• _What to do_:
Look for the line that has "(s.boot.state ≠ 1" in the material below; please repeat it and every line after it, exactly, up to and including the line that has "s.pw.perst = false →", and nothing else.

• _Provided entries_:
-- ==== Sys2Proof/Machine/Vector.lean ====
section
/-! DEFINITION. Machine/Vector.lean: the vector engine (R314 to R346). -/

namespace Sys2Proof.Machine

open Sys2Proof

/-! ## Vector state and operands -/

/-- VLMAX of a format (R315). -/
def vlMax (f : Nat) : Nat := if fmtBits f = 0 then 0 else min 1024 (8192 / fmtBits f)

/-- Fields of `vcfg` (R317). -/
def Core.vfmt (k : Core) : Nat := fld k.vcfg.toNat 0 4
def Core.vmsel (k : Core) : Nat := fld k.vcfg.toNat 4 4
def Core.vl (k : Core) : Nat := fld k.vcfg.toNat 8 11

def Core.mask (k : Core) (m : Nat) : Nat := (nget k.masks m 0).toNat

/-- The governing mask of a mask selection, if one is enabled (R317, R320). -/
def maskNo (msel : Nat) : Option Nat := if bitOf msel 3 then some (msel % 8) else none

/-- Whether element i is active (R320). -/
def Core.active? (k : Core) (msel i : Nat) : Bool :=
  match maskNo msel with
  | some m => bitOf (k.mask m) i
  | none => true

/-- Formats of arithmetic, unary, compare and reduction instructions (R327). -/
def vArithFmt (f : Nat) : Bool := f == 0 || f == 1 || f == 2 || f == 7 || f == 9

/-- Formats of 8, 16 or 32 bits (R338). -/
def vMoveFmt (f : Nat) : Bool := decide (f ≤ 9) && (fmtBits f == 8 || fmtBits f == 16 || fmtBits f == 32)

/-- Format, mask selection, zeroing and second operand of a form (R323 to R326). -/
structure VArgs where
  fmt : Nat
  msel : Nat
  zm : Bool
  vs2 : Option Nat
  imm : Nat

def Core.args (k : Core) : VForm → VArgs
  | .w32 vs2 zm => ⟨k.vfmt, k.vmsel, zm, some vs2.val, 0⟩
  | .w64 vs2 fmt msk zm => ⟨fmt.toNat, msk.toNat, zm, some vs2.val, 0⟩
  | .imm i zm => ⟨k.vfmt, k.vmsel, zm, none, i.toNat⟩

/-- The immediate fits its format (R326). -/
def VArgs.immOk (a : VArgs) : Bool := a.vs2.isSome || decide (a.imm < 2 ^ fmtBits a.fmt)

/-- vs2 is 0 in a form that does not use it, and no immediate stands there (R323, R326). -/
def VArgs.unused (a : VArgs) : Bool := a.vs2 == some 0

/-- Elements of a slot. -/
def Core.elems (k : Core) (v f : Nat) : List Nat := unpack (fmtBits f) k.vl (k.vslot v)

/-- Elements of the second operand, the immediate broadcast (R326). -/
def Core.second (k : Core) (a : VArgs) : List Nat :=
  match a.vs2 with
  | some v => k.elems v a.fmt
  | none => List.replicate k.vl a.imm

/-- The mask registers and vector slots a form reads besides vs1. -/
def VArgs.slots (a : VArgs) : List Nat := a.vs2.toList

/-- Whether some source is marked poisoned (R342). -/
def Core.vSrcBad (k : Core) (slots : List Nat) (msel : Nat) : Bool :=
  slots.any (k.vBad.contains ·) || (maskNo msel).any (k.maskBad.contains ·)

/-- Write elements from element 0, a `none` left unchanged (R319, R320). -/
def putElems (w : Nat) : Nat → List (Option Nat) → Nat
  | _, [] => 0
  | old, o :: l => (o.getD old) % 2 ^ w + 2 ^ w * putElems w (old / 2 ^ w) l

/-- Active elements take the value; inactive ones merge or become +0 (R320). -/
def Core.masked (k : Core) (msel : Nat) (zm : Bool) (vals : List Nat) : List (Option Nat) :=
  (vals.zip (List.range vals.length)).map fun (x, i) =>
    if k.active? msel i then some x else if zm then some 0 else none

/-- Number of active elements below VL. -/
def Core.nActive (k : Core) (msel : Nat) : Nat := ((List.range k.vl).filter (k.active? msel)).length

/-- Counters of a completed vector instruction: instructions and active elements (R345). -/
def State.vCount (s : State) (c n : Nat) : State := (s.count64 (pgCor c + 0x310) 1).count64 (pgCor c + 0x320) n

* * *

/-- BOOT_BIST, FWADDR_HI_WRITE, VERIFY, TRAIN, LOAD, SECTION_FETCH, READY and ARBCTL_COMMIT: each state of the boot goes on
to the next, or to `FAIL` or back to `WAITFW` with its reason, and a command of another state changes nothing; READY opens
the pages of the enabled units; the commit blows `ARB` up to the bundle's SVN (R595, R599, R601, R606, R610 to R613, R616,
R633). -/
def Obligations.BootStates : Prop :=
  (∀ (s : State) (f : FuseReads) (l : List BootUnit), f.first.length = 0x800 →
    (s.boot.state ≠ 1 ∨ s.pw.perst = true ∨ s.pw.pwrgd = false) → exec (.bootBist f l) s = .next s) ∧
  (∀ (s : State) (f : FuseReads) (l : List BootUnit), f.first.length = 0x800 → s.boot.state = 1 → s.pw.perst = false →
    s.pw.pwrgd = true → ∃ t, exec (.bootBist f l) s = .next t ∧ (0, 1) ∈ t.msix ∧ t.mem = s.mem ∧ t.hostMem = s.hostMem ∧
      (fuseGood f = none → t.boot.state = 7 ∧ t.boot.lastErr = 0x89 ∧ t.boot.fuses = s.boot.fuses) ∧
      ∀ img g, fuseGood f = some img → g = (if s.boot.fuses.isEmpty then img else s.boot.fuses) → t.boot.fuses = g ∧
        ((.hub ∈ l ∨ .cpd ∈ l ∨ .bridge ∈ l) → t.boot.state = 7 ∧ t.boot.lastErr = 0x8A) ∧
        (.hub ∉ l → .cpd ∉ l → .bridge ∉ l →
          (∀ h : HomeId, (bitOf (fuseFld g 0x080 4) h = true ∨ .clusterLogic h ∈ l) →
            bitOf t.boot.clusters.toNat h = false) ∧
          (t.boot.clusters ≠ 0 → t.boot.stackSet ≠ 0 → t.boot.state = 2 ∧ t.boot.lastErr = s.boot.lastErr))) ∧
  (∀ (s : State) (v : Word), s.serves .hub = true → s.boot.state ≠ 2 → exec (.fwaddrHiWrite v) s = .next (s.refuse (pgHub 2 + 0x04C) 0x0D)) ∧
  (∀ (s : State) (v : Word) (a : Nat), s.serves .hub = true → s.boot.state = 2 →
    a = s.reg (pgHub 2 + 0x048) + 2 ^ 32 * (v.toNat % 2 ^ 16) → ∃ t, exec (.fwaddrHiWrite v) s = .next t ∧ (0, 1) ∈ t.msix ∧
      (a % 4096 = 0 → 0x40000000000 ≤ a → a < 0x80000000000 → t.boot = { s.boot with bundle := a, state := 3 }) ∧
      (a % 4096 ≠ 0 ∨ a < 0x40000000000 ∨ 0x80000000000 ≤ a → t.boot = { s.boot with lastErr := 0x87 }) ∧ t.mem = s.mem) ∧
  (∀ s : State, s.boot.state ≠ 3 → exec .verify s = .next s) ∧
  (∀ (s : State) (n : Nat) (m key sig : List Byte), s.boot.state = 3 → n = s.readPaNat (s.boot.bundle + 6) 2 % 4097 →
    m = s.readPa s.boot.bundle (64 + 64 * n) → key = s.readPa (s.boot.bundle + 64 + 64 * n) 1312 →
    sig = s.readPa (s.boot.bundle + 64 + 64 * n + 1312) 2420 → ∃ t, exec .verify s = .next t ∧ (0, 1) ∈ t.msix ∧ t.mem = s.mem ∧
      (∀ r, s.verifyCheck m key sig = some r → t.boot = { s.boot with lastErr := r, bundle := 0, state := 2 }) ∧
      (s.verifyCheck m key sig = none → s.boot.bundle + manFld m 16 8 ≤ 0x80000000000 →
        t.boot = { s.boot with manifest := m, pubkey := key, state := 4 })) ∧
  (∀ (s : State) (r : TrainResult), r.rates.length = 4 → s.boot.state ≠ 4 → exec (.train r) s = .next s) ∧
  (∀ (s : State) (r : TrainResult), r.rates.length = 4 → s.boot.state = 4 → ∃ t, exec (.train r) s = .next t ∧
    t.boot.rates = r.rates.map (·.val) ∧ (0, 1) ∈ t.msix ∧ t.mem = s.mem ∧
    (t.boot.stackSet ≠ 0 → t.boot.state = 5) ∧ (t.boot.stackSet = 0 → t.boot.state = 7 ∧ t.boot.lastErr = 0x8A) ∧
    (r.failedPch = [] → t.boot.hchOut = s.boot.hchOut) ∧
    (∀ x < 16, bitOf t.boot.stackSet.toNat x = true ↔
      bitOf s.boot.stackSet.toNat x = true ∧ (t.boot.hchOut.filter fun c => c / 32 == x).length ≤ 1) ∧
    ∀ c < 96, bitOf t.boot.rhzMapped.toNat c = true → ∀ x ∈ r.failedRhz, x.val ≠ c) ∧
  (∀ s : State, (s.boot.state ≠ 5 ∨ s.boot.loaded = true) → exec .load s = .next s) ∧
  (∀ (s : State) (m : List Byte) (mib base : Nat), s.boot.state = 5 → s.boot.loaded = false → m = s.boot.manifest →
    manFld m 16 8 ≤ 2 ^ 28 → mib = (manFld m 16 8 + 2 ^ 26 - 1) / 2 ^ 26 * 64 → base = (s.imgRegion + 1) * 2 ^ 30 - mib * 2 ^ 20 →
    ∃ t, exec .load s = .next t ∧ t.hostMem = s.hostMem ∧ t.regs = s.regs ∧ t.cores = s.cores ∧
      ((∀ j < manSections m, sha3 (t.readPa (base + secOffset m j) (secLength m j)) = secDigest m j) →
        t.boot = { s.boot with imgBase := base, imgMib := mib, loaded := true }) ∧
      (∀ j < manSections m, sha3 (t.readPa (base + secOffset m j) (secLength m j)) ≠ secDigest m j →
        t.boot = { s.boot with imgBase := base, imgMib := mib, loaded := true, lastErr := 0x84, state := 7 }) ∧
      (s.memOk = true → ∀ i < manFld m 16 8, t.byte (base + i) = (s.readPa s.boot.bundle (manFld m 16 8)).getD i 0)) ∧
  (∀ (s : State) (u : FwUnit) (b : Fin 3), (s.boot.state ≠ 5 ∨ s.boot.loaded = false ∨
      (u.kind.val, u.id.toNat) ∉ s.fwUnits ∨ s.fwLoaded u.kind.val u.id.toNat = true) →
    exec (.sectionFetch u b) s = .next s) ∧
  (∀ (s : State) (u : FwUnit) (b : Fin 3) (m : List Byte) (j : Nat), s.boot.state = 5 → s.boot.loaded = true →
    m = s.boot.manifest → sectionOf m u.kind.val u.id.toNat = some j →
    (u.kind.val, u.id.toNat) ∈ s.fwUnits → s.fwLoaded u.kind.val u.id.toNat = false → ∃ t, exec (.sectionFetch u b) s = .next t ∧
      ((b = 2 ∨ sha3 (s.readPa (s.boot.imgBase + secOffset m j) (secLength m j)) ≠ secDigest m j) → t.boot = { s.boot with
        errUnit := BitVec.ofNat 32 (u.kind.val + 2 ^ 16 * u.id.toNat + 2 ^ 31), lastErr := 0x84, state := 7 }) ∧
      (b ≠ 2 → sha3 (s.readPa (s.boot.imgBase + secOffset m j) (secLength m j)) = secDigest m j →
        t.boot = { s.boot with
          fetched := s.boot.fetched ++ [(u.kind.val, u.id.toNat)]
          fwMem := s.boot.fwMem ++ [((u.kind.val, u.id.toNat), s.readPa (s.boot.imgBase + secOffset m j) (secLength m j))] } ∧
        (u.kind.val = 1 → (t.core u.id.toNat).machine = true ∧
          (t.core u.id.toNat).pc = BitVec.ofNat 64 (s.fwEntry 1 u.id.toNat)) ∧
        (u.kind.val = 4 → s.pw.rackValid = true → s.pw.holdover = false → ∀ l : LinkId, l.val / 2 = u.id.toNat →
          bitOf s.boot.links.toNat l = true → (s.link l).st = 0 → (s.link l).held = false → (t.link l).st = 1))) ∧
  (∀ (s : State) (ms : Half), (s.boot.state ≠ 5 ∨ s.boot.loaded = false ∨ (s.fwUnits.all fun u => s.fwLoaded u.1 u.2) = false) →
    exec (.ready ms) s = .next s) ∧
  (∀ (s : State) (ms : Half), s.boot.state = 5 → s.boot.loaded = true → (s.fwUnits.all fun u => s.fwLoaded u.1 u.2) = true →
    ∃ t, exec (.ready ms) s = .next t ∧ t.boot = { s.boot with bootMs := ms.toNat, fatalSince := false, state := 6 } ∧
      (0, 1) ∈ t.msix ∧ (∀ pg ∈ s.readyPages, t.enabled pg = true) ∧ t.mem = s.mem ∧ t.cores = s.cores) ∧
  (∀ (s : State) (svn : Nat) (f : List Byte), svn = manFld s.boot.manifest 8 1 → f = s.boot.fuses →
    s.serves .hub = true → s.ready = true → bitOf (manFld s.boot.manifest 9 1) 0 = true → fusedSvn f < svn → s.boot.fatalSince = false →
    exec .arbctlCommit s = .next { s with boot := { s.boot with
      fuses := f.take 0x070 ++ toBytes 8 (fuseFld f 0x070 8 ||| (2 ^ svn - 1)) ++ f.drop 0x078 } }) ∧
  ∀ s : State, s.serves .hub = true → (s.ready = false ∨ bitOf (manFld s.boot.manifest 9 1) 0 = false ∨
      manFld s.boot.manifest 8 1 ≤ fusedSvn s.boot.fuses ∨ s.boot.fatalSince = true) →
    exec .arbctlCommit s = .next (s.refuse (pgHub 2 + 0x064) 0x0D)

• _Answer space_:
    (s.boot.state ≠ 1 ∨ s.pw.perst = true ∨ s.pw.pwrgd = false) → exec (.bootBist f l) s = .next s) ∧
  (∀ (s : State) (f : FuseReads) (l : List BootUnit), f.first.length = 0x800 → s.boot.state = 1 → s.pw.perst = false →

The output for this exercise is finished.